Director disqualified and sent to prison for safety failings which led to young worker suffering serious burns

HSE reports that the director of a construction company has been imprisoned for eight months after failing to take appropriate action which resulted in a young worker receiving serious burns.

Cardiff Crown Court heard the young worker was instructed to stand on top of a skip and pour a drum of flammable thinners onto the burning waste to help it to burn. The fireball that resulted when the thinners ignited caused the worker to be blown from the skip and he suffered substantial burns to his arms and legs.

An investigation by the Health and Safety Executive (HSE) found the company director did not ensure the burning of the waste material was being carried out in a safe or appropriate manner. He failed to administer any first aid to the young injured worker and did not send him to hospital, the most appropriate response given the severity of the injuries suffered. He failed to inform HSE of the incident, a legal requirement, and the incident was only reported sometime later by a third party

Speaking after the case HSE inspector Adele Davies said “David Stead failed his employees. His actions could have resulted in the death of this worker. The young man suffered unnecessary life threatening injuries due to poor working standards.

“We hope this sentence sends out a message that directors of businesses must take their health and safety responsibilities seriously.”

8 month prison sentence following fatal fall

The HSE has reported on a court case involving a Manchester Building Contractor who engaged unqualified labourers for roof works.

The building contractor has been jailed for 8 months following the death of a casual labourer who fell nearly seven metres through a fragile roof.

The 45-year-old labourer from Manchester had been carrying out repair work when the incident occurred on 23 November 2013.

The building contractor had been engaged by the warehouse owner, who believed him to be competent, to carry out repair and maintenance work on the warehouse roof. He then hired two people to do the work.

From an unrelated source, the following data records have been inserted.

-- ==== Sys2Proof/Laws/PerInstr.lean ====
section
/-! SUPPORT. Laws/PerInstr.lean: the round trip of every constructor (R71–R84): a well-formed instruction's word decodes to
it, every operand at every value. Device steps have no word. -/

namespace Sys2Proof.Laws

-- one theorem after another: their checks side by side take too much memory
set_option Elab.async false

/-- The word of a well-formed instruction decodes to it. -/
def RoundTrip.Statement (i : Instr) : Prop :=
  ∀ w, i.wellFormed = true → encode i = some w → decodeWord w = .ok i

namespace RoundTrip

theorem add (d : Reg) (a : Reg) (b : Reg) : Statement (.add d a b) := by
  intro zz hzz hz
  obtain rfl : BitVec.ofNat 32 (enc3R 1 0 (d.toNat) (a.toNat) (b.toNat) (0)) = zz := Option.some.inj hz
  have hd := d.isLt
  have ha := a.isLt
  have hb := b.isLt
  exact decodeWord_dec1 (by unfold Fits3R; omega) (by simp [dec1, needResv]) hzz

theorem sub (d : Reg) (a : Reg) (b : Reg) : Statement (.sub d a b) := by
  intro zz hzz hz
  obtain rfl : BitVec.ofNat 32 (enc3R 1 1 (d.toNat) (a.toNat) (b.toNat) (0)) = zz := Option.some.inj hz
  have hd := d.isLt
  have ha := a.isLt
  have hb := b.isLt
  exact decodeWord_dec1 (by unfold Fits3R; omega) (by simp [dec1, needResv]) hzz

theorem mul (d : Reg) (a : Reg) (b : Reg) : Statement (.mul d a b) := by
  intro zz hzz hz
  obtain rfl : BitVec.ofNat 32 (enc3R 1 2 (d.toNat) (a.toNat) (b.toNat) (0)) = zz := Option.some.inj hz
  have hd := d.isLt
  have ha := a.isLt
  have hb := b.isLt
  exact decodeWord_dec1 (by unfold Fits3R; omega) (by simp [dec1, needResv]) hzz

theorem mulh (d : Reg) (a : Reg) (b : Reg) : Statement (.mulh d a b) := by
  intro zz hzz hz
  obtain rfl : BitVec.ofNat 32 (enc3R 1 3 (d.toNat) (a.toNat) (b.toNat) (0)) = zz := Option.some.inj hz
  have hd := d.isLt
  have ha := a.isLt
  have hb := b.isLt
  exact decodeWord_dec1 (by unfold Fits3R; omega) (by simp [dec1, needResv]) hzz

theorem mulhu (d : Reg) (a : Reg) (b : Reg) : Statement (.mulhu d a b) := by
  intro zz hzz hz
  obtain rfl : BitVec.ofNat 32 (enc3R 1 4 (d.toNat) (a.toNat) (b.toNat) (0)) = zz := Option.some.inj hz
  have hd := d.isLt
  have ha := a.isLt
  have hb := b.isLt
  exact decodeWord_dec1 (by unfold Fits3R; omega) (by simp [dec1, needResv]) hzz

theorem div (d : Reg) (a : Reg) (b : Reg) : Statement (.div d a b) := by
  intro zz hzz hz
  obtain rfl : BitVec.ofNat 32 (enc3R 1 5 (d.toNat) (a.toNat) (b.toNat) (0)) = zz := Option.some.inj hz
  have hd := d.isLt
  have ha := a.isLt
  have hb := b.isLt
  exact decodeWord_dec1 (by unfold Fits3R; omega) (by simp [dec1, needResv]) hzz

theorem divu (d : Reg) (a : Reg) (b : Reg) : Statement (.divu d a b) := by
  intro zz hzz hz
  obtain rfl : BitVec.ofNat 32 (enc3R 1 6 (d.toNat) (a.toNat) (b.toNat) (0)) = zz := Option.some.inj hz
  have hd := d.isLt
  have ha := a.isLt
  have hb := b.isLt
  exact decodeWord_dec1 (by unfold Fits3R; omega) (by simp [dec1, needResv]) hzz

theorem rem (d : Reg) (a : Reg) (b : Reg) : Statement (.rem d a b) := by
  intro zz hzz hz
  obtain rfl : BitVec.ofNat 32 (enc3R 1 7 (d.toNat) (a.toNat) (b.toNat) (0)) = zz := Option.some.inj hz
  have hd := d.isLt
  have ha := a.isLt
  have hb := b.isLt
  exact decodeWord_dec1 (by unfold Fits3R; omega) (by simp [dec1, needResv]) hzz

theorem remu (d : Reg) (a : Reg) (b : Reg) : Statement (.remu d a b) := by
  intro zz hzz hz
  obtain rfl : BitVec.ofNat 32 (enc3R 1 8 (d.toNat) (a.toNat) (b.toNat) (0)) = zz := Option.some.inj hz
  have hd := d.isLt
  have ha := a.isLt
  have hb := b.isLt
  exact decodeWord_dec1 (by unfold Fits3R; omega) (by simp [dec1, needResv]) hzz

theorem and (d : Reg) (a : Reg) (b : Reg) : Statement (.and d a b) := by
  intro zz hzz hz
  obtain rfl : BitVec.ofNat 32 (enc3R 1 9 (d.toNat) (a.toNat) (b.toNat) (0)) = zz := Option.some.inj hz
  have hd := d.isLt
  have ha := a.isLt
  have hb := b.isLt
  exact decodeWord_dec1 (by unfold Fits3R; omega) (by simp [dec1, needResv]) hzz

theorem or (d : Reg) (a : Reg) (b : Reg) : Statement (.or d a b) := by
  intro zz hzz hz
  obtain rfl : BitVec.ofNat 32 (enc3R 1 10 (d.toNat) (a.toNat) (b.toNat) (0)) = zz := Option.some.inj hz
  have hd := d.isLt
  have ha := a.isLt
  have hb := b.isLt
  exact decodeWord_dec1 (by unfold Fits3R; omega) (by simp [dec1, needResv]) hzz

theorem xor (d : Reg) (a : Reg) (b : Reg) : Statement (.xor d a b) := by
  intro zz hzz hz
  obtain rfl : BitVec.ofNat 32 (enc3R 1 11 (d.toNat) (a.toNat) (b.toNat) (0)) = zz := Option.some.inj hz
  have hd := d.isLt
  have ha := a.isLt
  have hb := b.isLt
  exact decodeWord_dec1 (by unfold Fits3R; omega) (by simp [dec1, needResv]) hzz

theorem sll (d : Reg) (a : Reg) (b : Reg) : Statement (.sll d a b) := by
  intro zz hzz hz
  obtain rfl : BitVec.ofNat 32 (enc3R 1 12 (d.toNat) (a.toNat) (b.toNat) (0)) = zz := Option.some.inj hz
  have hd := d.isLt
  have ha := a.isLt
  have hb := b.isLt
  exact decodeWord_dec1 (by unfold Fits3R; omega) (by simp [dec1, needResv]) hzz

theorem srl (d : Reg) (a : Reg) (b : Reg) : Statement (.srl d a b) := by
  intro zz hzz hz
  obtain rfl : BitVec.ofNat 32 (enc3R 1 13 (d.toNat) (a.toNat) (b.toNat) (0)) = zz := Option.some.inj hz
  have hd := d.isLt
  have ha := a.isLt
  have hb := b.isLt
  exact decodeWord_dec1 (by unfold Fits3R; omega) (by simp [dec1, needResv]) hzz

theorem sra (d : Reg) (a : Reg) (b : Reg) : Statement (.sra d a b) := by
  intro zz hzz hz
  obtain rfl : BitVec.ofNat 32 (enc3R 1 14 (d.toNat) (a.toNat) (b.toNat) (0)) = zz := Option.some.inj hz
  have hd := d.isLt
  have ha := a.isLt
  have hb := b.isLt
  exact decodeWord_dec1 (by unfold Fits3R; omega) (by simp [dec1, needResv]) hzz

theorem slt (d : Reg) (a : Reg) (b : Reg) : Statement (.slt d a b) := by
  intro zz hzz hz
  obtain rfl : BitVec.ofNat 32 (enc3R 1 15 (d.toNat) (a.toNat) (b.toNat) (0)) = zz := Option.some.inj hz
  have hd := d.isLt
  have ha := a.isLt
  have hb := b.isLt
  exact decodeWord_dec1 (by unfold Fits3R; omega) (by simp [dec1, needResv]) hzz

theorem sltu (d : Reg) (a : Reg) (b : Reg) : Statement (.sltu d a b) := by
  intro zz hzz hz
  obtain rfl : BitVec.ofNat 32 (enc3R 1 16 (d.toNat) (a.toNat) (b.toNat) (0)) = zz := Option.some.inj hz
  have hd := d.isLt
  have ha := a.isLt
  have hb := b.isLt
  exact decodeWord_dec1 (by unfold Fits3R; omega) (by simp [dec1, needResv]) hzz

theorem min (d : Reg) (a : Reg) (b : Reg) : Statement (.min d a b) := by
  intro zz hzz hz
  obtain rfl : BitVec.ofNat 32 (enc3R 1 17 (d.toNat) (a.toNat) (b.toNat) (0)) = zz := Option.some.inj hz
  have hd := d.isLt
  have ha := a.isLt
  have hb := b.isLt
  exact decodeWord_dec1 (by unfold Fits3R; omega) (by simp [dec1, needResv]) hzz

The Health and Safety Executive (HSE) investigation found that both workers were not qualified to carry out work at height. They had accessed the roof via a ladder in order to repair and seal leaking guttering. No safety precautions were in place to protect the two men from the danger of falling through the fragile roof.

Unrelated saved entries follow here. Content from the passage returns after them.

theorem witness_ScalarFloatResults (h : Obligations.ScalarFloatResults) : ∃ t, exec (.fmadd 4 5 6 true false .b32 .rne) user = .next t := by
  obtain ⟨t, ht, _⟩ := h (.fmadd 4 5 6 true false .b32 .rne) user _ _ _ rfl nofun ⟨rfl, rfl, rfl, rfl⟩
  exact ⟨t, ht⟩

/-- f2 holds a signalling binary32 NaN. -/
def nan : State := user.wf 2 0x7F800001

theorem witness_FloatOperandsAndExactResults (h : Obligations.FloatOperandsAndExactResults) :
    (∃ t, exec (.fdiv 3 1 2 .b32 .rne) nan = .next t) ∧ roundTo .e4m3 .rne true (FFmt.e4m3.decode 0x7E) = (0x7E, 0) ∧
    (∃ q, addX .rdn (.fin false 0 0) (.fin false 0 0) = (.fin true 0 q, 0)) ∧
    ∃ q, addX .rne (.fin true 1 0) (.fin false 1 0) = (.fin false 0 q, 0) := by
  obtain ⟨t, ht, _⟩ := h.1 (.fdiv 3 1 2 .b32 .rne) nan .b32 3 [1, 2] 0 rfl rfl ⟨rfl, rfl, rfl, rfl⟩ ⟨2, by decide, by decide⟩
  exact ⟨⟨t, ht⟩, h.2.1 .e4m3 .rne true 0x7E (by decide) ⟨_, _, _, rfl⟩, h.2.2.1 .rdn false false 0 0, h.2.2.2 .rne true 1 0 (by decide)⟩

/-! ## Scalar memory -/

/-- A load of the 8 bytes at 0x1_0040 to x4 that is not performed yet, and the choice that performs it. -/
def lateLoad : Late := ⟨false, 4, false, 8, .key (devKey 0x100040), 0x10040, 0, []⟩
def loading : State := { user.updHart 0 (fun h => { h with late := [lateLoad] }) with sched := [.late (.user 0) 8] }

/-- The launch of the hart has the L1 fusion flag, and the sector of 0x10_0400 is in L2 and in the L1D of core 1, where its line lies
(R205). The event counters select L1D hits and misses. -/
def fusedL1 : State := { user.updHart 0 (fun h => { h with evsel := 0x210020 }) with
  l1 := [(1, [⟨8200, 1, false⟩])], l2 := [(8200, (1, true))]
  cores := [(0, { user.vcore 0 with claims := [⟨1, 0, 0, 0⟩] })]
  peg := { user.peg with launches := user.peg.launches.map (fun l => { l with desc := { l.desc with fuse := true } }) } }

theorem witness_PlainLoads (h : Obligations.PlainLoads) : (∃ t, exec (.ldS8 4 1 0xFFF) user = .next t) ∧ (∃ t, step loading = .next t) ∧
    (∃ t, exec (.ldZ32 4 1 0x3C0) fusedL1 = .next t ∧ vget 0 (t.hart 0).evcnt 0 = vget 0 (fusedL1.hart 0).evcnt 0 + 1) ∧
    ∃ t, exec (.ldZ32 4 1 0) user = .next t ∧ HoldsSector t 0 16385 := by
  obtain ⟨h1, hc, h2, h3, h4⟩ := h
  have _ := h3 user (.at_ (devKey 0x10003F) .dev) (by simp)
  have _ := h4 user (.at_ (devKey 0x10003F) .dev) 1 trivial
  obtain ⟨u, hu, _⟩ := h2 loading (.user 0) lateLoad [] [] rfl rfl rfl rfl (by decide) (by decide)
  obtain ⟨t, ht, _⟩ := h1 (.ldS8 4 1 0xFFF) user 4 1 false 0xFFF 1 true (.at_ (devKey 0x10003F) .dev) rfl nofun ⟨rfl, rfl, rfl, rfl⟩ rfl rfl
  obtain ⟨v, hv, _, vh, _⟩ := hc (.ldZ32 4 1 0x3C0) fusedL1 0 4 1 false 0x3C0 4 false (devKey 0x100400) 1 rfl rfl ⟨rfl, rfl, rfl, rfl⟩ rfl
    rfl (by decide) rfl ⟨fun _ => rfl, fun h => absurd ⟨_, .head _, _, rfl, rfl⟩ h⟩ (fun _ => rfl)
  obtain ⟨w, hw, ws, _⟩ := hc (.ldZ32 4 1 0) user 0 4 1 false 0 4 false (devKey 0x100040) 0 rfl rfl ⟨rfl, rfl, rfl, rfl⟩ rfl
    rfl (by decide) rfl ⟨fun _ => rfl, fun _ => rfl⟩ (fun _ => rfl)
  exact ⟨⟨t, ht⟩, ⟨u, hu⟩, ⟨v, hv, (vh ⟨rfl, _, .head _, rfl, rfl⟩).1 0 (by decide) rfl⟩, w, hw, ws⟩

/-- The hart's scalar stores may wait. -/
def lazy_ : State := user.updHart 0 (fun h => { h with lazyS := true })

theorem witness_PlainStores (h : Obligations.PlainStores) :
    (∃ t, exec (.st16 4 1 2) user = .next t) ∧ ∃ t, exec (.st16 4 1 2) lazy_ = .next t := by
  obtain ⟨t, ht, _⟩ := (h (.st16 4 1 2) user 4 1 false 2 2 (.at_ (devKey 0x100042) .dev) rfl nofun rfl ⟨rfl, rfl, rfl, rfl⟩ rfl rfl).2
    user (devKey 0x100042) rfl rfl rfl
  obtain ⟨u, hu, _⟩ := (h (.st16 4 1 2) lazy_ 4 1 false 2 2 (.at_ (devKey 0x100042) .dev) rfl nofun rfl ⟨rfl, rfl, rfl, rfl⟩ rfl rfl).1 rfl
  exact ⟨⟨t, ht⟩, u, hu⟩

theorem witness_OrderedAndAtomicAccesses (h : Obligations.OrderedAndAtomicAccesses) :
    (∃ t, exec (.lda 4 1 .package .w64) user = .next t) ∧ (∃ t, exec (.stl 4 1 .core .w8) user = .next t) ∧
    ∃ t, exec (.cas 4 1 5 .acqRel .system .w32) user = .next t := by
  obtain ⟨t, ht, _⟩ := h.1.1 user 4 1 .package .w64 (.at_ (devKey 0x100040) .dev) nofun ⟨rfl, rfl, rfl, rfl⟩ rfl rfl rfl
  obtain ⟨u, hu, _⟩ := h.1.2 user user 4 1 .core .w8 (.at_ (devKey 0x100040) .dev) (devKey 0x100040) nofun rfl
    ⟨rfl, rfl, rfl, rfl⟩ rfl rfl rfl rfl
  obtain ⟨v, hv, _⟩ := h.2 (.cas 4 1 5 .acqRel .system .w32) user user 4 1 5 .system .w32 _ (.at_ (devKey 0x100040) .dev) (devKey 0x100040)
    rfl nofun rfl ⟨rfl, rfl, rfl, rfl⟩ rfl rfl (by simp) rfl rfl
  exact ⟨⟨t, ht⟩, ⟨u, hu⟩, v, hv⟩

theorem witness_FencesAndDrains (h : Obligations.FencesAndDrains) : (∃ t, exec (.fence .both .core) user = .next t) ∧
    (∃ t, exec .fenceSv user = .next t) ∧ (∃ t, exec .vdrain user = .next t) ∧ ∃ t, exec .lsync (pushed (.vld 1 1 .e32 false false .l2 true false)) = .next t := by
  obtain ⟨t, ht, _⟩ := h.1 user .both .core nofun rfl
  obtain ⟨u, hu, _⟩ := h.2.1 user nofun
  obtain ⟨v, hv, _⟩ := h.2.2.1 .vdrain user 0 rfl (.inl ⟨rfl, rfl⟩)
  obtain ⟨w, hw, _⟩ := h.2.2.2 (pushed (.vld 1 1 .e32 false false .l2 true false)) 0 rfl nofun
  exact ⟨⟨t, ht⟩, ⟨u, hu⟩, ⟨v, hv⟩, w, hw⟩

/-! ## CSRs and traps -/

theorem witness_CsrInstructions (h : Obligations.CsrInstructions) :
    exec (.csrw 3 1 0x101) user = .next (((user.updHart 0 (fun h => { h with frm := 0 })).wx 3 0).advance) :=
  h (.csrw 3 1 0x101) user _ 3 0x101 _ false 0 rfl rfl ⟨rfl, rfl, rfl, rfl⟩ ⟨fun _ => ⟨by decide, fun _ => by decide⟩, fun _ => .inl rfl⟩ rfl

theorem witness_CsrWritesReachTheirFields (h : Obligations.CsrWritesReachTheirFields) :
    (csrVal (user.updHart 0 (fun h => { h with fflags := 0x5 })) 0 0x100 = 5) ∧ (∃ t, exec (.vtypeWrite 0x1B) user = .next t) ∧
    (∃ t, exec (.pntbaseWrite 0x12345) sup = .next t) ∧ (∃ t, exec (.vlWrite 3) sup = .next t) ∧
    (∃ t, exec (.fmaskWrite 3) sup = .next t) ∧ (csrPut user true 0 0x103 3 = some user) ∧
    ∃ u, csrPut sup true 0 0x405 0x12345 = some u ∧ (u.vcore 0).pntbase = csrVal u 0 0x405 := by
  have h1 := (h.1.1 user (user.updHart 0 (fun h => { h with fflags := 0x5 })) false 0 0x100 0xFF 5 (by decide) rfl rfl).1
  have _ := h.1.2.1 user user false 0 0x000 5 (by decide) rfl
  have _ := h.1.2.2.1 user _ false 0 0 5 (by decide) rfl rfl
  have _ := h.1.2.2.2.1 user _ false 0 0x1B rfl rfl
  have h5 := h.1.2.2.2.2.1 user user 0 3 rfl
  have _ := (h.1.2.2.2.2.1 user _ 0 3 rfl).1 rfl
  have _ := (h.1.2.2.2.2.1 user _ 0 3 rfl).2.1 rfl
  have _ := (h.1.2.2.2.2.1 user _ 0 3 rfl).2.2.1 rfl
  have _ := h5.2.2.2 rfl
  have _ := h.1.2.2.2.2.2.1 user _ false 0 5 rfl rfl
  have h7 := (h.1.2.2.2.2.2.2 sup _ 0 0x12345 rfl).1
  obtain ⟨t, ht, _⟩ := (h.2.1 user 0 0x1B rfl rfl rfl).2.2.2.2.2.2 (by decide)
  obtain ⟨u, hu, _⟩ := (h.2.2 sup 0 0x12345 rfl).1
  obtain ⟨w, hw, _⟩ := ((h.2.2 sup 0 3 rfl).2 rfl rfl).2.2.1
  obtain ⟨v, hv, _⟩ := ((h.2.2 sup 0 3 rfl).2 rfl rfl).2.2.2 (by decide)
  exact ⟨h1, ⟨t, ht⟩, ⟨u, hu⟩, ⟨w, hw⟩, ⟨v, hv⟩, rfl, _, rfl, h7⟩

theorem witness_TrapAndPrivilegeCauses (h : Obligations.TrapAndPrivilegeCauses) :
    (∃ t, exec (.trap 7) user = .next t) ∧ ∃ t, exec .tret user = .next t := by
  obtain ⟨t, ht, _⟩ := h.1 user 0 7 ⟨rfl, rfl, rfl, rfl, rfl, rfl⟩
  obtain ⟨u, hu, _⟩ := h.2 .tret user 0 _ rfl rfl ⟨rfl, rfl, rfl, rfl, rfl, rfl⟩
  exact ⟨⟨t, ht⟩, u, hu⟩

theorem witness_DecodeCausesAndHaltedSupervisors (h : Obligations.DecodeCausesAndHaltedSupervisors) :
    (∃ t, exec (.illegalWord 0 1) user = .next t) ∧ (∃ t, exec (.illegalWord 0x100A6380 3) prefixed = .next t) ∧
    (∃ t, exec (.fetchFault 0x2000000000000000 causeNoncanon) user = .next t) ∧ ∃ t, exec (.trap 7) sup = .next t := by
  obtain ⟨t, ht, _⟩ := h.1.1 user 0 0 1 ⟨rfl, rfl, rfl, rfl, rfl, rfl⟩ (.inl rfl)
  obtain ⟨u, hu, _⟩ := h.1.2.1 prefixed 0 0x100A6380 _ ⟨3, true, true, .v, 7⟩ 0x10000 ⟨rfl, rfl, rfl, rfl, rfl, rfl⟩ rfl rfl
  obtain ⟨v, hv, _⟩ := h.1.2.2 user 0 0x2000000000000000 causeNoncanon ⟨rfl, rfl, rfl, rfl, rfl, rfl⟩ rfl (by decide)
  obtain ⟨w, hw, _⟩ := h.2 sup 0 7 rfl
  exact ⟨⟨t, ht⟩, ⟨u, hu⟩, ⟨v, hv⟩, w, hw⟩

/-- A PAGE trap at 0x2_0010 in service. -/
def paging : State := { sup with sups := Tbl.set sup.sups 0 { sup.sup 0 with svc := true, scause := 8, stval := 0x20010 } }

theorem witness_TretResumesTheUserThread (h : Obligations.TretResumesTheUserThread) :
    (∃ t, exec .tret serving = .next t) ∧ (∃ t, exec .tret sup = .next t) ∧
    ∃ t, exec .tret paging = .next t ∧ t.outstanding 0 = [(0, [2])] := by
  obtain ⟨t, ht, _⟩ := h.1 serving 0 rfl rfl rfl rfl rfl rfl rfl (by decide) rfl nofun
  obtain ⟨u, hu, _⟩ := h.2.1 sup 0 rfl rfl
  obtain ⟨_, _, v, hv, hp, _⟩ := h.2.2 paging 0 rfl rfl rfl rfl rfl rfl rfl rfl rfl nofun (by decide)
  exact ⟨⟨t, ht⟩, ⟨u, hu⟩, v, hv, hp⟩

theorem witness_SyscallEntersTheRing (h : Obligations.SyscallEntersTheRing) : ∃ t, exec (.syscall 8 1) owned = .next t := by
  obtain ⟨t, ht, _⟩ := h owned 0 8 1 (.at_ (devKey 0x100040) .dev) ⟨rfl, rfl, rfl, rfl, rfl, rfl⟩
    (show user.mem.wf = true by decide) ⟨rfl, rfl, rfl, rfl⟩ rfl rfl rfl rfl
  exact ⟨t, ht⟩

/-- Hart 0 parked on its line, which has been written; and parked on a cell, whose count has reached its target, 5. -/
def woken : State := (after (.park 1) user).poke (cellsAt (devKey 0x100048) (toBytes 1 1))
def reached : State := (after (.waitge 3 1 2) (user.wx 2 5)).poke (cellsAt (devKey 0x100040) (toBytes 8 5))

/-- Hart 0 parked on a cell whose count has not reached its target; the supervisor thread parked on a cell without an address. -/
def early : State := (after (.waitge 3 1 2) (user.wx 2 5)).poke (cellsAt (devKey 0x100040) (toBytes 8 4))
def lost : State := { (setPark sup (.sup 0) (some (.cell 3 0x3000000000000000 5))) with watches := [⟨true, 0, 2 ^ 64, none, none, true⟩] }

theorem witness_WaitingOnMemory (h : Obligations.WaitingOnMemory) : (∃ t, exec (.park 1) user = .next t) ∧
    (∃ t, exec (.waitge 3 1 2) user = .next t) ∧ (∃ t, exec (.parkWake 0 false) woken = .next t) ∧
    (∃ t, exec (.waitgeReread 0 false) reached = .next t) ∧ (∃ t, exec (.waitgeReread 0 false) early = .next t) ∧
    ∃ t, exec (.waitgeReread 0 true) lost = .next t := by
  obtain ⟨t, ht, _⟩ := h.1 user 0 false 1 (.at_ (devKey 0x100040) .dev) (.at_ (devKey 0x100040) .dev) rfl ⟨rfl, rfl, rfl, rfl⟩ rfl rfl
    (ok_of_isOk (by decide)) (ok_of_isOk (by decide))
  obtain ⟨u, hu, _⟩ := h.2.1 user 0 false 3 1 2 (devKey 0x100040) .dev rfl ⟨rfl, rfl, rfl, rfl⟩ rfl rfl rfl (.inl rfl)
  obtain ⟨v, hv, _⟩ := h.2.2.1 woken 0 false (by decide) rfl (by decide)
  obtain ⟨w, hw, _⟩ := h.2.2.2.1 reached 0 false 3 0x10040 5 (devKey 0x100040) .dev (by decide) rfl rfl (by decide) rfl (.inl rfl)
  obtain ⟨x, hx, _⟩ := h.2.2.2.1 early 0 false 3 0x10040 5 (devKey 0x100040) .dev (by decide) rfl rfl (by decide) rfl (.inl rfl)
  obtain ⟨y, hy, _⟩ := h.2.2.2.2 lost 0 true 3 0x3000000000000000 5 causeAccess false (by decide) rfl rfl rfl
  exact ⟨⟨t, ht⟩, ⟨u, hu⟩, ⟨v, hv⟩, ⟨w, hw⟩, ⟨x, hx⟩, y, hy⟩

Manchester Crown Court heard that The building contractor failed to assess the risks or put a safe working method in place. No suitable training or equipment to work on the roof had been provided.

Speaking after the hearing HSE Principal Inspector Mike Sebastian is reported to have said: ”The dangers of falls through fragile roofs and working at height are well known. Simple steps such as removing the need to access the roof directly by using mobile working platforms, or boarding out the roof, or using safety harnesses, can and should be used to prevent accident and injury.

The failure to take any such actions resulted in a tragic and needless loss of life.